Well crud, now I feel left out. I don't get any stares from Pepper. He looks at me when he wants something or is up to something, but if I hold eye contact he looks away. No staring here.

Maybe you guys could post videos to share?


----------



## murphymoesmamma (Apr 1, 2009)

Murphy does the stare thing too. I am getting better at reading it. If it is about 9:30 at night it means "come on mom, get off the dang laptop and let's go to bed. If it is about 4:30 in the afternoon he starts his "come on mom, dad's at home waiting for us and I am tired of being at work" stare. 

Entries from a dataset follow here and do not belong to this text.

/-! ### The serving area (R216) -/

def ctrlOf (x : Slot) : Nat :=
  match x.state with
  | .digesting => 1
  | .building => 4
  | _ => x.resumeCtrl

/-- An entry of the request list (R201). -/
def listEntry (s : State) (w : Wish) : ListEntry :=
  let x := s.slot w.slot
  { slot := w.slot, prefill := w.fill, speculative := speculative x.desc, resumed := decide (x.resumeCtrl ≠ 0) || x.resumedNew,
    ctrl := ctrlOf x, positions := w.count, position := w.first,
    adapter := if namesAdapter x.desc then some x.desc.adapter else none, priority := x.priority, delivered := x.nextSeq,
    seed := x.desc.seed }

/-- The parameter entry of a slot. -/
def paramBytes (x : Slot) (ctrl : Nat) : List Byte :=
  leBytes 4 ctrl ++ leBytes 4 x.prefixLen ++ leBytes 4 x.desc.promptLen ++ leBytes 4 x.desc.maxTokens
  ++ List.replicate 0x70 0#8 ++ x.desc.params

/-- A token that the manual leaves open: draft positions of a speculative step, and steps before the first record. -/
def openToken (s : State) (k : Nat) : Nat := s.openAt k (2 ^ 32)

/-- The input tokens of an entry: the prompt's, as read, or the last committed token and draft positions. -/
def inputTokens (s : State) (w : Wish) (prompt : Option (List (BitVec 32))) : List Nat :=
  let x := s.slot w.slot
  (List.range w.count).map (fun k =>
    if w.fill then (match prompt with
      | some ts => (match ts[k]? with
          | some t => t.toNat
          | none => openToken s k)
      | none => openToken s k)
    else if k = 0 ∧ x.nextSeq ≠ 0 then x.lastToken else openToken s k)

/-- Writes the serving area of an entry, and remembers that it was listed. -/
def listOne (p : Nat) (prompts : List (Nat × Option (List (BitVec 32)))) (s : State) (w : Wish) : State :=
  let x := s.slot w.slot
  let i := w.slot - (s.part p).cfg.sbase
  let prompt := (prompts.find? (fun q => q.1 == w.slot)).bind (·.2)
  let ts := inputTokens s w prompt
  let s1 := scratchWrite s p ((s.reg (pgReq p) 0x094).toNat * 4096 + 256 * i) (paramBytes x (ctrlOf x))
  let s2 := scratchWrite s1 p ((s.reg (pgReq p) 0x098).toNat * 4096 + 16384 * i) (ts.flatMap (leBytes 4))
  let y : Slot := { x with lastListed := s.stroke.number, resumeCtrl := 0, resumedNew := false }
  { s2.setSlot w.slot y with freeCtr := s2.freeCtr + w.count }

/-- Scribes of the job begin the step (R130): those that wait run from index 0; a halted one stays halted (R184). -/
def startScribes (s : State) (p : Nat) : State :=
  match (s.part p).plan with
  | none => s
  | some pl => pl.lcores.foldl (fun t l =>
      let x := t.scribe l
      if x.mode = .idle then t.setScribe l { x with mode := .running } else t) s

/-- A request whose prompt could not be read ends (R212, R240). -/
def promptFailed (prompts : List (Nat × Option (List (BitVec 32)))) (n : Nat) : Bool :=
  prompts.any (fun q => q.1 == n && q.2.isNone)

/-- Fixes the request list of a step (R201, R217, R218). -/
def fixList (s : State) (p : Nat) (prompts : List (Nat × Option (List (BitVec 32)))) : State :=
  let bad := (slotsOf s p).filter (fun n =>
    promptFailed prompts n && (s.slot n).cancel.isNone && (match wishOf s p n with
      | some w => w.fill
      | none => false))
  let s1 := bad.foldl (fun t n => endDmaError t p n) s
  let ns := slotsOf s1 p
  let s2 := ns.foldl stallOne s1
  let ws := ((ns.filterMap (wishOf s2 p)).filter (fun w => w.count != 0)).foldl (fun acc w => insertWish s2 w acc) []
  let waits := (ns.filter (fun n => (s2.slot n).state == .resuming && !(s2.slot n).pagesReady)).length
  let c := ws.foldl (chooseOne p) { st := { s2 with freeCtr := s2.freeCtr + numSlots }, taken := [], used := 0, left := waits }
  let ls := c.taken.foldl (fun acc w => insertBySlot w acc) []
  let entries := ls.map (listEntry c.st)
  let s3 := ls.foldl (listOne p prompts) c.st
  let stalled := (ns.filter (fun n => (s3.slot n).stalled)).length
  let s4 := s3.updPart p (fun x => { x with waitStalled := sat 17 stalled, waitUnlisted := sat 15 c.left })
  let s5 := s4.updJob p (fun j => { j with reqList := entries, listFixed := true, ordersDue := false })
  startScribes s5 p

/-- Requests held suspect: their orders wait (R260). -/
def heldSlots (j : Job) : List Nat := match j.hold with
  | some h => h.slots
  | none => []

/-- The orders due at this window: the boundary before it has committed a step of the job (R225). -/
def ordersAt (s : State) (p : Nat) (j : Job) : State :=
  if j.ordersDue then
    (applyOrders s p (if awaitsList s p then j.openStroke else s.stroke.number) false (heldSlots j)).updJob p (fun k => { k with ordersDue := false })
  else s

/-- The window of one partition after its ring: the orders due, pages for RESUMING requests, the consumed counters, and the list where
the job begins a step (R213, R221). -/
def closeIntake (s : State) (r : IntakeRead) : State :=
  let p := r.part
  match s.job p with
  | none => s
  | some j =>
    if notEntry s p then s
    else
      let s1 := ordersAt s p j
      let s2 := if windowOpen s p then (slotsOf s1 p).foldl (resumePages p) s1 else s1
      let s3 := if hostOpen (s2.part p) then r.consumed.foldl (readConsumed p) s2 else s2
      if awaitsList s p then fixList s3 p r.prompts else (slotsOf s3 p).foldl stallOne s3

/-- What was read of a partition; nothing for one that the command does not name. -/
def readOf (reads : List IntakeRead) (p : Nat) : IntakeRead :=
  (reads.find? (fun r => r.part == p)).getD { part := p, head := none, descs := [], consumed := [], prompts := [] }

/-- INTAKE (R213): every partition with a loaded job. -/
def execIntake (reads : List IntakeRead) (s : State) : Host.Outcome State Fault Refusal :=
  let rs := ((List.range numParts).filter (fun p => (s.job p).isSome)).map (readOf reads)
  let al := allotments s (rs.map (fun r => (r.part, pendingOf s r)))
  let n := fun p => match al.find? (fun a => a.1 == p) with
    | some a => a.2
    | none => 0
  let s1 := rs.foldl (fun t r => takeRing t r (n r.part)) s
  let s2 := rs.foldl closeIntake s1
  .next (raiseLows s s2)

/-- REQUEST_DESCRIPTOR (R213, R215): the device takes the next descriptor of a ring. -/
def execRequestDescriptor (part : Nat) (desc : Option (List Byte)) (s : State) : Host.Outcome State Fault Refusal :=
  if takes s part then
    .next (raiseLows s (moveTail (takeDescriptor part s desc) part 1))
  else .next s

end Sys2Proof.Machine
end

My kids and friends just think I am a weird dog lady but I swear he communicates better than alot of people do and in a much nicer way!


----------



## Redorr (Feb 2, 2008)

Lola and I have staring contests all the time. She "loses" when she does the head tilt.


----------



## Lilysplash I (Jul 19, 2007)

Yes, I have never felt that it was a dominance defiant stare. Sadie will sit by my chair on occasion and stare. The one that gets me is when she is lying down & puts her head on her two fron legs & stares with those soulfull eyes. Whatever it is I always feel guilty!


----------



## AKathy (Mar 15, 2008)

Stella stares too. I think it's her way of saying, "what the h&ll are you doing now?"


----------



## vanillafun (2 mo ago)

suzyfrtz said:


> Cazzie looks at me intently. He stares at me. I stare back. I say, "Come on Cazzie, say something." He just stares. He doesn't take his eyes off of me. The staring stand-off is broken when I look away. I can't take it!
> 
> Do your Havs stare at you too? Whatever do they want??????
> 
> Suzy


YES!! I don't understand why so much and so often!! Sometimes it makes me feel like ????? I just tell him go lay down sometimes! 🤷🏼‍♀️


----------



## Missy (Nov 6, 2006)

My boyz did the stare! I’ve only caught Sydney staring once or twice, but she’s young and too busy chewing everything in the house😜 Jasper was the ultimate stare master. But here’s one of both of them staring me down, too. RIP sweet Jasper and Cash


----------



## krandall (Jun 11, 2009)

Missy said:


> My boyz did the stare! I’ve only caught Sydney staring once or twice, but she’s young and too busy chewing everything in the house😜 Jasper was the ultimate stare master. But here’s one of both of them staring me down, too. RIP sweet Jasper and Cash
> View attachment 179481
> 
> 
> View attachment 179480


Master starers indeed! LOL!


----------